- Also known as: Hurray for Huckle!
- Genre: Cartoon series Mystery
- Directed by: Ken Cunningham Larry Jacobs
- Voices of: Joanne Vannicola Ellie Ellwand Paul Wensley Julie Lemieux Richard Binsley Catherine Disher Kevin Dennis
- Theme music composer: Carl Lenox for Mountain Dog Music
- Opening theme: "You and Me, Solve a Mystery!"
- Ending theme: "You and Me, Solve a Mystery!" (instrumental)
- Countries of origin: Canada Singapore (Season 2)
- Original language: English
- No. of seasons: 2
- No. of episodes: 52 (104 segments)

Production
- Executive producers: Michael Hirsh Pamela Slavin Toper Taylor
- Producers: Christine Davis Genna Du Plessis Audrey Velichka
- Editors: Camille Crawford Michael Agostini
- Running time: 30 minutes
- Production companies: Cookie Jar Entertainment Peach Blossom Media (Season 2)

Original release
- Network: CBC Television (Kids' CBC)
- Release: September 22, 2007 – November 9, 2010

Related
- The Busy World of Richard Scarry;

= Busytown Mysteries =

Canadian animated television series

Busytown Mysteries, also known as Hurray for Huckle!, is a 2007 animated children's television series produced by Canadian studio Cookie Jar Entertainment, with Singapore studio Peach Blossom Media joining in production and animation for the second season. It aired in Canada as part of the Kids' CBC block and on the Tiny Pop channel in the United Kingdom. In the United States, the show was scheduled to debut on Qubo, but it aired as part of the Cookie Jar TV block on CBS instead, and then returned to the United States on Starz.
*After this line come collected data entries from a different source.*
-- ==== Sys2Proof/Machine/Dispatch.lean ====
section
/-! DEFINITION. The effect of writing a legal command word to CMD (41_transport.md R510), one arm per instruction. -/

namespace Sys2Proof.Machine

def exec (i : Instr) (s : State) : Host.Outcome State Fault Refusal :=
  match i with
  | .nop => Sys2Proof.Machine.execNop s
  | .connect => Sys2Proof.Machine.execConnect s
  | .disconnect => Sys2Proof.Machine.execDisconnect s
  | .send => Sys2Proof.Machine.execSend s
  | .receive => Sys2Proof.Machine.execReceive s
  | .transact => Sys2Proof.Machine.execTransact s
  | .respond rtn => Sys2Proof.Machine.execRespond rtn s
  | .validate => Sys2Proof.Machine.execValidate s

end Sys2Proof.Machine
end

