/-- A completed frame ends a RECEIVE, or begins its automatic error response (41_transport.md R544). -/
theorem State.Base.receiveDone (hb : s.Base) (hres : s.result = ResultReg.zero) (hrx : s.status.rxst = .idle)
    (hl : s.status.link = .connected) (ho : s.status.op = opReceive) (hcode : code = codeOk ∨ answeredCode code) :
    (receiveDone code s).Inv := by
  unfold Machine.receiveDone
  split_ifs with ha
  · unfold autoRtn
    have hbase : ({ s with autoRtnCode := code } : State).Base := hb.congr
    exact hbase.inv_txBegin (Nat.zero_le _) hres hrx hl (.inr (.inl ho)) fun _ => ha.1
  · refine hb.inv_finish_zero hres ?_
    rw [ho]
    rcases hcode with rfl | hc
    · decide
    · exact codeFitsOp_receive_of_answered hc

/-- RTN_CLASS is one of the classes 0 to 8 (42_engine.md R602). -/
theorem rtnClassOf_le (r : Byte) : (rtnClassOf r).toNat ≤ 8 := by
  unfold rtnClassOf
  split
  case h_8 => split_ifs <;> decide
  all_goals decide

/-- A completed frame ends a TRANSACT (42_engine.md R612). -/
theorem State.Base.transactDone (hb : s.Base) (hres : s.result = ResultReg.zero) (ho : s.status.op = opTransact)
    (hcode : code = codeOk ∨ answeredCode code) : (transactDone code s).Inv := by
  unfold Machine.transactDone
  dsimp only
  split_ifs with h1 h2
  · refine hb.inv_finish_zero hres ?_
    rw [ho]
    rcases hcode with rfl | rfl | rfl | rfl
    · exact absurd rfl h1
    all_goals decide
  · refine State.Base.inv_finish hb.congr ?_
    simp only [h2, hres, ho]
    exact
      { code := by decide
        rtnClass := by decide
        lenErrKind := by decide
        autoRtnFail := by decide }
  · refine State.Base.inv_finish hb.congr ?_
    simp only [hres, ho]
    exact
      { code := show codeFitsOp opTransact codeDeviceError = true by decide
        rtnClass := ⟨rtnClassOf_le _, fun _ => rfl⟩
        lenErrKind := by simp [ResultReg.zero]
        autoRtnFail := by simp [ResultReg.zero] }

/-- The step that completes a frame (41_transport.md R543). -/
theorem State.Base.frameDone (hb : s.Base) (hr : s.Receiving)
    (hv : (validateImage (rxImage s (rxFlenNat s)) s.regs.cfgVer).2 = false ∧
      ((validateImage (rxImage s (rxFlenNat s)) s.regs.cfgVer).1 = codeOk ∨
        answeredCode (validateImage (rxImage s (rxFlenNat s)) s.regs.cfgVer).1)) : AnswersInv (frameDone s) := by
  unfold Machine.frameDone
  dsimp only
  generalize validateImage (rxImage s (rxFlenNat s)) s.regs.cfgVer = v at hv
  obtain ⟨hkind, hcode⟩ := hv
  have hrec := recordFrame_eq v s
  have hb' : (recordFrame v s).Base := by rw [hrec]; exact hb.congr
  have hres : (recordFrame v s).result = ResultReg.zero := by simp only [hrec, hkind, hr.result]; rfl
  have hop : (recordFrame v s).status.op = s.status.op := by rw [hrec]
  rcases hr.op with ho | ho
  · rw [if_pos ho]
    exact answersInv_next (hb'.receiveDone hres (by rw [hrec]) (by rw [hrec]; exact hr.link) (hop.trans ho) hcode)
  · rw [if_neg (by rw [ho]; decide), if_pos ho]
    exact answersInv_next (hb'.transactDone hres (hop.trans ho) hcode)
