-- ==== Sys2Proof/Syntax.lean ====
section
/-! DEFINITION. The commands of the XG7240: one constructor per row of the command table, in its order, with the operands that the
command carries. A command that an outside party answers or decides (a response, a chosen place, a measured value) carries what that
party gives as operands. -/

namespace Sys2Proof

open Sys2Proof.Machine
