-- ==== Sys2Proof/Machine/Digest.lean ====
section
/-! DEFINITION. The digests and check codes that the spec names: SHA-256 (R190, R193), SHA-384 and SHA-512 (R434, R499),
HMAC (R369, R494), CRC-32C (R216) and CRC-16 T10 (R142). -/

namespace Sys2Proof.Machine

/-! ### CRC-32C and CRC-16 T10 -/

/-- One bit of CRC-32C: polynomial 0x1EDC6F41, reflected (R216). -/
def crc32cBit (c : Word) : Word := if c.getLsbD 0 then (c >>> 1) ^^^ 0x82F63B78 else c >>> 1

/-- One byte of CRC-32C. -/
def crc32cByte (c : Word) (b : Byte) : Word :=
  let x := c ^^^ b.setWidth 32
  crc32cBit (crc32cBit (crc32cBit (crc32cBit (crc32cBit (crc32cBit (crc32cBit (crc32cBit x)))))))

/-- CRC-32C: initial value all ones, final XOR all ones (R216). -/
def crc32c (bs : List Byte) : Word := bs.foldl crc32cByte 0xFFFFFFFF ^^^ 0xFFFFFFFF

/-- One bit of CRC-16 T10: polynomial 0x8BB7 (R142). -/
def crc16Bit (c : BitVec 16) : BitVec 16 := if c.getLsbD 15 then (c <<< 1) ^^^ 0x8BB7 else c <<< 1

/-- One byte of CRC-16 T10. -/
def crc16Byte (c : BitVec 16) (b : Byte) : BitVec 16 :=
  let x := c ^^^ (b.setWidth 16 <<< 8)
  crc16Bit (crc16Bit (crc16Bit (crc16Bit (crc16Bit (crc16Bit (crc16Bit (crc16Bit x)))))))

/-- CRC-16 T10 of sector data (R142). -/
def crc16 (bs : List Byte) : Nat := (bs.foldl crc16Byte 0).toNat

/-! ### The SHA-2 family (FIPS 180-4) -/

/-- What one member of the family fixes: the word width in bits, the rotation counts, round constants. -/
structure ShaKind where
  bits : Nat
  /-- Rotations of the two large sums and rotations and shift of the two small ones. -/
  big0 : Nat × Nat × Nat
  big1 : Nat × Nat × Nat
  small0 : Nat × Nat × Nat
  small1 : Nat × Nat × Nat
  ks : List Nat
  deriving DecidableEq, Repr

/-- Round constants of SHA-256. -/
def sha256Ks : List Nat :=
  [ 0x428A2F98, 0x71374491, 0xB5C0FBCF, 0xE9B5DBA5, 0x3956C25B, 0x59F111F1, 0x923F82A4, 0xAB1C5ED5,
    0xD807AA98, 0x12835B01, 0x243185BE, 0x550C7DC3, 0x72BE5D74, 0x80DEB1FE, 0x9BDC06A7, 0xC19BF174 ] ++
  [ 0xE49B69C1, 0xEFBE4786, 0x0FC19DC6, 0x240CA1CC, 0x2DE92C6F, 0x4A7484AA, 0x5CB0A9DC, 0x76F988DA,
    0x983E5152, 0xA831C66D, 0xB00327C8, 0xBF597FC7, 0xC6E00BF3, 0xD5A79147, 0x06CA6351, 0x14292967 ] ++
  [ 0x27B70A85, 0x2E1B2138, 0x4D2C6DFC, 0x53380D13, 0x650A7354, 0x766A0ABB, 0x81C2C92E, 0x92722C85,
    0xA2BFE8A1, 0xA81A664B, 0xC24B8B70, 0xC76C51A3, 0xD192E819, 0xD6990624, 0xF40E3585, 0x106AA070 ] ++
  [ 0x19A4C116, 0x1E376C08, 0x2748774C, 0x34B0BCB5, 0x391C0CB3, 0x4ED8AA4A, 0x5B9CCA4F, 0x682E6FF3,
    0x748F82EE, 0x78A5636F, 0x84C87814, 0x8CC70208, 0x90BEFFFA, 0xA4506CEB, 0xBEF9A3F7, 0xC67178F2 ]

/-- Round constants of SHA-384 and SHA-512. -/
def sha512Ks : List Nat :=
  [ 0x428A2F98D728AE22, 0x7137449123EF65CD, 0xB5C0FBCFEC4D3B2F, 0xE9B5DBA58189DBBC,
    0x3956C25BF348B538, 0x59F111F1B605D019, 0x923F82A4AF194F9B, 0xAB1C5ED5DA6D8118,
    0xD807AA98A3030242, 0x12835B0145706FBE, 0x243185BE4EE4B28C, 0x550C7DC3D5FFB4E2,
    0x72BE5D74F27B896F, 0x80DEB1FE3B1696B1, 0x9BDC06A725C71235, 0xC19BF174CF692694 ] ++
  [ 0xE49B69C19EF14AD2, 0xEFBE4786384F25E3, 0x0FC19DC68B8CD5B5, 0x240CA1CC77AC9C65,
    0x2DE92C6F592B0275, 0x4A7484AA6EA6E483, 0x5CB0A9DCBD41FBD4, 0x76F988DA831153B5,
    0x983E5152EE66DFAB, 0xA831C66D2DB43210, 0xB00327C898FB213F, 0xBF597FC7BEEF0EE4,
    0xC6E00BF33DA88FC2, 0xD5A79147930AA725, 0x06CA6351E003826F, 0x142929670A0E6E70 ] ++
  [ 0x27B70A8546D22FFC, 0x2E1B21385C26C926, 0x4D2C6DFC5AC42AED, 0x53380D139D95B3DF,
    0x650A73548BAF63DE, 0x766A0ABB3C77B2A8, 0x81C2C92E47EDAEE6, 0x92722C851482353B,
    0xA2BFE8A14CF10364, 0xA81A664BBC423001, 0xC24B8B70D0F89791, 0xC76C51A30654BE30,
    0xD192E819D6EF5218, 0xD69906245565A910, 0xF40E35855771202A, 0x106AA07032BBD1B8 ] ++
  [ 0x19A4C116B8D2D0C8, 0x1E376C085141AB53, 0x2748774CDF8EEB99, 0x34B0BCB5E19B48A8,
    0x391C0CB3C5C95A63, 0x4ED8AA4AE3418ACB, 0x5B9CCA4F7763E373, 0x682E6FF3D6B2B8A3,
    0x748F82EE5DEFB2FC, 0x78A5636F43172F60, 0x84C87814A1F0AB72, 0x8CC702081A6439EC,
    0x90BEFFFA23631E28, 0xA4506CEBDE82BDE9, 0xBEF9A3F7B2C67915, 0xC67178F2E372532B ] ++
  [ 0xCA273ECEEA26619C, 0xD186B8C721C0C207, 0xEADA7DD6CDE0EB1E, 0xF57D4F7FEE6ED178,
    0x06F067AA72176FBA, 0x0A637DC5A2C898A6, 0x113F9804BEF90DAE, 0x1B710B35131C471B,
    0x28DB77F523047D84, 0x32CAAB7B40C72493, 0x3C9EBE0A15C9BEBC, 0x431D67C49C100D4C,
    0x4CC5D4BECB3E42B6, 0x597F299CFC657E2A, 0x5FCB6FAB3AD6FAEC, 0x6C44198C4A475817 ]

/-- SHA-256. -/
def shaSmall : ShaKind := ⟨32, (2, 13, 22), (6, 11, 25), (7, 18, 3), (17, 19, 10), sha256Ks⟩

/-- SHA-384 and SHA-512. -/
def shaLarge : ShaKind := ⟨64, (28, 34, 39), (14, 18, 41), (1, 8, 7), (19, 61, 6), sha512Ks⟩

/-- Rotate right in a word of `n` bits. -/
def rotr (n x k : Nat) : Nat := (x / 2 ^ k + x * 2 ^ (n - k)) % 2 ^ n

/-- A large sum: three rotations. -/
def shaBig (n : Nat) (r : Nat × Nat × Nat) (x : Nat) : Nat := rotr n x r.1 ^^^ rotr n x r.2.1 ^^^ rotr n x r.2.2

/-- A small sum: two rotations and a shift. -/
def shaSmallSum (n : Nat) (r : Nat × Nat × Nat) (x : Nat) : Nat := rotr n x r.1 ^^^ rotr n x r.2.1 ^^^ x / 2 ^ r.2.2

/-- The working variables a to h. -/
structure ShaVars where
  a : Nat
  b : Nat
  c : Nat
  d : Nat
  e : Nat
  f : Nat
  g : Nat
  h : Nat
  deriving DecidableEq, Repr

/-- One round with round constant `k` and schedule word `w`. -/
def shaRound (q : ShaKind) (v : ShaVars) (k w : Nat) : ShaVars :=
  let m := 2 ^ q.bits
  let ch := (v.e &&& v.f) ^^^ ((m - 1 - v.e) &&& v.g)
  let t1 := (v.h + shaBig q.bits q.big1 v.e + ch + k + w) % m
  let maj := (v.a &&& v.b) ^^^ (v.a &&& v.c) ^^^ (v.b &&& v.c)
  let t2 := (shaBig q.bits q.big0 v.a + maj) % m
  ⟨(t1 + t2) % m, v.a, v.b, v.c, (v.d + t1) % m, v.e, v.f, v.g⟩

/-- The rounds of one block: the schedule is the list of the last 16 words, the oldest first. -/
def shaRounds (q : ShaKind) : List Nat → List Nat → ShaVars → ShaVars
  | [], _, v => v
  | k :: ks, w, v =>
    let next := (w.getD 0 0 + shaSmallSum q.bits q.small0 (w.getD 1 0) + w.getD 9 0
      + shaSmallSum q.bits q.small1 (w.getD 14 0)) % 2 ^ q.bits
    shaRounds q ks (w.drop 1 ++ [next]) (shaRound q v k (w.getD 0 0))

/-- A number from bytes, most significant first. -/
def ofBeBytes (bs : List Byte) : Nat := bs.foldl (fun v b => v * 256 + b.toNat) 0

/-- Cut a list into `n` pieces of `k`. -/
def pieces {α : Type} (k : Nat) : Nat → List α → List (List α)
  | 0, _ => []
  | n + 1, l => l.take k :: pieces k n (l.drop k)

/-- One block of 16 words. -/
def shaBlock (q : ShaKind) (h : ShaVars) (block : List Byte) : ShaVars :=
  let w := (pieces (q.bits / 8) 16 block).map ofBeBytes
  let v := shaRounds q q.ks w h
  let m := 2 ^ q.bits
  ⟨(h.a + v.a) % m, (h.b + v.b) % m, (h.c + v.c) % m, (h.d + v.d) % m,
   (h.e + v.e) % m, (h.f + v.f) % m, (h.g + v.g) % m, (h.h + v.h) % m⟩

/-- The message with its padding: a one bit, zeros, and its length in bits in two words. -/
def shaPad (q : ShaKind) (msg : List Byte) : List Byte :=
  let block := q.bits * 2
  let tail := q.bits / 4
  let zeros := (2 * block - (msg.length + 1 + tail) % block) % block
  msg ++ [0x80] ++ List.replicate zeros 0 ++ beBytes tail (8 * msg.length)

/-- The digest in bytes. -/
def shaDigest (q : ShaKind) (init : ShaVars) (msg : List Byte) : List Byte :=
  let p := shaPad q msg
  let v := (pieces (q.bits * 2) (p.length / (q.bits * 2)) p).foldl (shaBlock q) init
  [v.a, v.b, v.c, v.d, v.e, v.f, v.g, v.h].flatMap (beBytes (q.bits / 8))

/-- Initial values of SHA-256. -/
def sha256Init : ShaVars :=
  ⟨0x6A09E667, 0xBB67AE85, 0x3C6EF372, 0xA54FF53A, 0x510E527F, 0x9B05688C, 0x1F83D9AB, 0x5BE0CD19⟩

/-- Initial values of SHA-384. -/
def sha384Init : ShaVars :=
  ⟨0xCBBB9D5DC1059ED8, 0x629A292A367CD507, 0x9159015A3070DD17, 0x152FECD8F70E5939,
   0x67332667FFC00B31, 0x8EB44A8768581511, 0xDB0C2E0D64F98FA7, 0x47B5481DBEFA4FA4⟩

/-- Initial values of SHA-512. -/
def sha512Init : ShaVars :=
  ⟨0x6A09E667F3BCC908, 0xBB67AE8584CAA73B, 0x3C6EF372FE94F82B, 0xA54FF53A5F1D36F1,
   0x510E527FADE682D1, 0x9B05688C2B3E6C1F, 0x1F83D9ABFB41BD6B, 0x5BE0CD19137E2179⟩

/-- SHA-256. -/
def sha256 (msg : List Byte) : List Byte := shaDigest shaSmall sha256Init msg

/-- SHA-384. -/
def sha384 (msg : List Byte) : List Byte := (shaDigest shaLarge sha384Init msg).take 48

/-- SHA-512. -/
def sha512 (msg : List Byte) : List Byte := shaDigest shaLarge sha512Init msg

/-- HMAC (RFC 2104) over a hash with a block of `block` bytes. -/
def hmac (hash : List Byte → List Byte) (block : Nat) (key msg : List Byte) : List Byte :=
  let k0 := if block < key.length then hash key else key
  let k := k0 ++ List.replicate (block - k0.length) 0
  hash (k.map (· ^^^ 0x5C) ++ hash (k.map (· ^^^ 0x36) ++ msg))

/-- HMAC-SHA-256 (R369). -/
def hmacSha256 (key msg : List Byte) : List Byte := hmac sha256 64 key msg

end Sys2Proof.Machine
end

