-- ==== Sys2Proof/Machine/Reg.lean ====
section
/-! DEFINITION. The names of the registers, as the spec spells them: each is the number under which the register file
keeps the register. A number is the BAR offset (R50), and for a register that shows one of several values by a selector
register, the number of the selected value times 2 ^ 24 beside it. A 64-bit register is named by its `_LO` half (R15). An instance
or index beyond the last counts from the first again, so a name never reaches a register of another name. -/

namespace Sys2Proof.Machine.R

/-- The register number of bank `b` at BAR offset `o`. -/
@[reducible] def at_ (b o : Nat) : Nat := b * 0x1000000 + o

/-- 02_register_pages.md R59: the common header's PG_IDENT of page number `p`. -/
@[reducible] def PG_IDENT (p : Nat) : Nat := pageBase p + 0x000
/-- 02_register_pages.md R58: the common header's PG_VERSION of page number `p`. -/
@[reducible] def PG_VERSION (p : Nat) : Nat := pageBase p + 0x004
/-- 02_register_pages.md R59: the common header's PG_CAPS of page number `p`. -/
@[reducible] def PG_CAPS (p : Nat) : Nat := pageBase p + 0x008
/-- 02_register_pages.md R59: the common header's PG_CTRL of page number `p`. -/
@[reducible] def PG_CTRL (p : Nat) : Nat := pageBase p + 0x00C
/-- 02_register_pages.md R59: the common header's PG_STATE of page number `p`. -/
@[reducible] def PG_STATE (p : Nat) : Nat := pageBase p + 0x010
/-- 02_register_pages.md R59: the common header's PG_EVENT of page number `p`. -/
@[reducible] def PG_EVENT (p : Nat) : Nat := pageBase p + 0x014
/-- 02_register_pages.md R59: the common header's PG_EVENT_EN of page number `p`. -/
@[reducible] def PG_EVENT_EN (p : Nat) : Nat := pageBase p + 0x018
/-- 02_register_pages.md R59: the common header's PG_EVENT_FORCE of page number `p`. -/
@[reducible] def PG_EVENT_FORCE (p : Nat) : Nat := pageBase p + 0x01C
/-- 02_register_pages.md R69: the common header's PG_ERR_FIRST of page number `p`. -/
@[reducible] def PG_ERR_FIRST (p : Nat) : Nat := pageBase p + 0x020
/-- 02_register_pages.md R58: the common header's PG_ERR_COUNT of page number `p`. -/
@[reducible] def PG_ERR_COUNT (p : Nat) : Nat := pageBase p + 0x024
/-- 02_register_pages.md R58: the common header's PG_ERR_STRIDE of page number `p`. -/
@[reducible] def PG_ERR_STRIDE (p : Nat) : Nat := pageBase p + 0x028
/-- 02_register_pages.md R76: the common header's PG_INJECT of page number `p`. -/
@[reducible] def PG_INJECT (p : Nat) : Nat := pageBase p + 0x030
/-- 02_register_pages.md R78: the common header's PG_SPARE of page number `p`. -/
@[reducible] def PG_SPARE (p : Nat) : Nat := pageBase p + 0x034
/-- 02_register_pages.md R78: the unit map word of unit `u` of page number `p`. -/
@[reducible] def UNIT_WORD (p u : Nat) : Nat := pageBase p + 0xF00 + 4 * (u % 64)


/-- 01_stride_and_time.md R47: STRIDE.STR_NUM. -/
@[reducible] def STR_NUM : Nat := 0x001040
/-- 01_stride_and_time.md R48: STRIDE.STR_CTRL. -/
@[reducible] def STR_CTRL : Nat := 0x001048
/-- 01_stride_and_time.md R48: STRIDE.STR_STATUS. -/
@[reducible] def STR_STATUS : Nat := 0x00104C
/-- 01_stride_and_time.md R48: STRIDE.STR_OFFSET. -/
@[reducible] def STR_OFFSET : Nat := 0x001050
/-- 01_stride_and_time.md R48: STRIDE.STR_SKEW. -/
@[reducible] def STR_SKEW : Nat := 0x001054
/-- 01_stride_and_time.md R47: STRIDE.STR_COMMIT_AT. -/
@[reducible] def STR_COMMIT_AT : Nat := 0x001058
/-- 01_stride_and_time.md R47: STRIDE.STR_OVR_COUNT. -/
@[reducible] def STR_OVR_COUNT : Nat := 0x001060
/-- 01_stride_and_time.md R48: STRIDE.STR_OVR_LAST. -/
@[reducible] def STR_OVR_LAST : Nat := 0x001064

/-- 01_stride_and_time.md R47: CALENDAR.CAL_SEC. -/
@[reducible] def CAL_SEC : Nat := 0x002040
/-- 01_stride_and_time.md R48: CALENDAR.CAL_SUBSEC. -/
@[reducible] def CAL_SUBSEC : Nat := 0x002048
/-- 01_stride_and_time.md R47: CALENDAR.CAL_SET. -/
@[reducible] def CAL_SET : Nat := 0x00204C
/-- 01_stride_and_time.md R48: CALENDAR.CAL_CTRL. -/
@[reducible] def CAL_CTRL : Nat := 0x002054
/-- 01_stride_and_time.md R48: CALENDAR.CAL_TRIM. -/
@[reducible] def CAL_TRIM : Nat := 0x002058
/-- 01_stride_and_time.md R48: CALENDAR.CAL_STATUS. -/
@[reducible] def CAL_STATUS : Nat := 0x00205C
/-- 01_stride_and_time.md R47: CALENDAR.CAL_AT_STRIDE. -/
@[reducible] def CAL_AT_STRIDE : Nat := 0x002060
/-- 01_stride_and_time.md R48: CALENDAR.CAL_AT_CLK. -/
@[reducible] def CAL_AT_CLK : Nat := 0x002068

/-- 01_stride_and_time.md R47: LIFE.PWR_STRIDES. -/
@[reducible] def PWR_STRIDES : Nat := 0x003040
/-- 01_stride_and_time.md R47: LIFE.PWR_CYCLES. -/
@[reducible] def PWR_CYCLES : Nat := 0x003048
/-- 01_stride_and_time.md R47: LIFE.RESETS. -/
@[reducible] def RESETS : Nat := 0x00304C
/-- 01_stride_and_time.md R47: LIFE.REMOUNTS. -/
@[reducible] def REMOUNTS : Nat := 0x003050
/-- 01_stride_and_time.md R48: LIFE.LIFE_CTRL. -/
@[reducible] def LIFE_CTRL : Nat := 0x003054
/-- 01_stride_and_time.md R48: LIFE.LIFE_STATUS. -/
@[reducible] def LIFE_STATUS : Nat := 0x003058
/-- 01_stride_and_time.md R47: LIFE.TJ_MAX_SEEN. -/
@[reducible] def TJ_MAX_SEEN : Nat := 0x00305C
/-- 01_stride_and_time.md R47: LIFE.TEMP_BAND. -/
@[reducible] def TEMP_BAND (i : Nat) : Nat := 0x003080 + 0x4 * (i % 32)
/-- 01_stride_and_time.md R47: LIFE.MOD_WR. -/
@[reducible] def MOD_WR (i : Nat) : Nat := 0x003100 + 0x8 * (i % 24)

/-- 02_register_pages.md R72: CHIP_ID.CHIP_PART. -/
@[reducible] def CHIP_PART : Nat := 0x000040
/-- 02_register_pages.md R72: CHIP_ID.CHIP_STEP. -/
@[reducible] def CHIP_STEP : Nat := 0x000044
/-- 02_register_pages.md R72: CHIP_ID.CHIP_HEAD. -/
@[reducible] def CHIP_HEAD : Nat := 0x000048
/-- 02_register_pages.md R72: CHIP_ID.CHIP_INJ_EN. -/
@[reducible] def CHIP_INJ_EN : Nat := 0x00004C
/-- 02_register_pages.md R72: CHIP_ID.CHIP_PG_COUNT. -/
@[reducible] def CHIP_PG_COUNT : Nat := 0x000050
/-- 02_register_pages.md R72: CHIP_ID.EVT_GROUP_PEND. -/
@[reducible] def EVT_GROUP_PEND : Nat := 0x000080
/-- 02_register_pages.md R72: CHIP_ID.EVT_ARM. -/
@[reducible] def EVT_ARM : Nat := 0x000088
/-- 02_register_pages.md R72: CHIP_ID.EVT_PEND. -/
@[reducible] def EVT_PEND (i : Nat) : Nat := 0x000100 + 0x4 * (i % 8)
/-- 02_register_pages.md R72: CHIP_ID.EVT_GROUP_VEC. -/
@[reducible] def EVT_GROUP_VEC (i : Nat) : Nat := 0x000200 + 0x4 * (i % 64)
/-- 02_register_pages.md R73: CHIP_ID.EVT_ROUTE. -/
@[reducible] def EVT_ROUTE (i : Nat) : Nat := 0x000400 + 0x4 * (i % 64)
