-- ==== Sys2Proof/Machine/Ingest.lean ====
section
/-! DEFINITION. Ingest (05_write_path.md, R141 to R147, R154 to R158): the checks of write-class commands, space charges,
range locks, acknowledgement and release. -/

namespace Sys2Proof.Machine

/-! ### Checks 1 to 6 (R141, R143) -/

/-- Most data bytes of a read, Verify or write: 1 MiB (R98, R100). -/
def maxData : Nat := 1048576

/-- The declared length (R107); with PRACT = 1 the host sends no protection information (R142). -/
def declaredLen (format : Nat) (img : CmdImg) : Nat :=
  img.blocks * (if img.pract then sectorBytes format else storedBytes format)

/-- What the descriptors describe is what the command declares (R107): data and metadata in separate buffers are held apart. -/
def lengthOk (format : Nat) (img : CmdImg) : Bool :=
  match img.metaLen with
  | none => decide (img.descLen = declaredLen format img)
  | some m =>
    decide (img.descLen = img.blocks * sectorBytes format
      ∧ m = img.blocks * (if img.pract then 0 else storedBytes format - sectorBytes format))

/-- Data in a command capsule is all that was declared; a capsule carries at most 4,096 bytes beyond the queue entry (R133, R135). -/
def capsuleOk (format : Nat) (img : CmdImg) : Bool := img.inCapsule.elim true fun b => decide (min b 4096 = declaredLen format img)

/-- Does the command move data between the host and the chip? -/
def HostOp.movesData : HostOp → Bool
  | .read | .write => true
  | _ => false

/-- The legacy ATOMIC check: the range crosses an aligned 1 MiB boundary (R98). -/
def crossesMiB (format slba blocks : Nat) : Bool :=
  let (g, n) := grainSpan format slba blocks
  decide (0 < n ∧ g / 256 ≠ (g + n - 1) / 256)

/-- Checks 2 to 5 of R141 for a command on a volume. -/
def fieldCheck (v : Vol) (c : HostCmd) : Nat :=
  let i := c.img
  if i.blocks = 0 ∨ i.op.movesData ∧ i.listOk = false then St.invalidField
  else if (i.op.movesData ∨ i.op = .verify) ∧ maxData < i.blocks * sectorBytes v.format then St.invalidField
  else if v.grains * sectorsPerGrain v.format < i.slba + i.blocks then St.lbaOutOfRange
  else if i.op = .write ∧ i.atomic ∧ c.src.queue.1 = 0 ∧ crossesMiB v.format i.slba i.blocks then St.atomicBoundary
  else if i.op.movesData ∧ (lengthOk v.format i && capsuleOk v.format i) = false then St.lengthMismatch
  else St.success

/-- Checks 1 to 5 of R141: HEAD_FENCED, then the volume and fields. -/
def State.checks (s : State) (c : HostCmd) : Nat :=
  if s.fenced then St.headFenced
  else
    match c.vol.bind s.vol with
    | none => St.invalidField
    | some v => fieldCheck v c

/-- Whole grains of a write: those all of whose sectors it covers (R143). -/
def wholeGrains (format slba blocks : Nat) : Nat :=
  let k := sectorsPerGrain format
  (slba + blocks) / k - (slba + k - 1) / k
The first season was directed by Ken Cunningham and produced by Christine Davis. Animation for this season was produced by Helix Digital Inc. Post production was handled by Fearless Films and Supersonics Productions Inc. This season was the winner of the 2009 CFTPA award for best children's program, and nominated for the 2009 Pulcinella award for best preschool series at Italy's prestigious "Cartoons on the Bay".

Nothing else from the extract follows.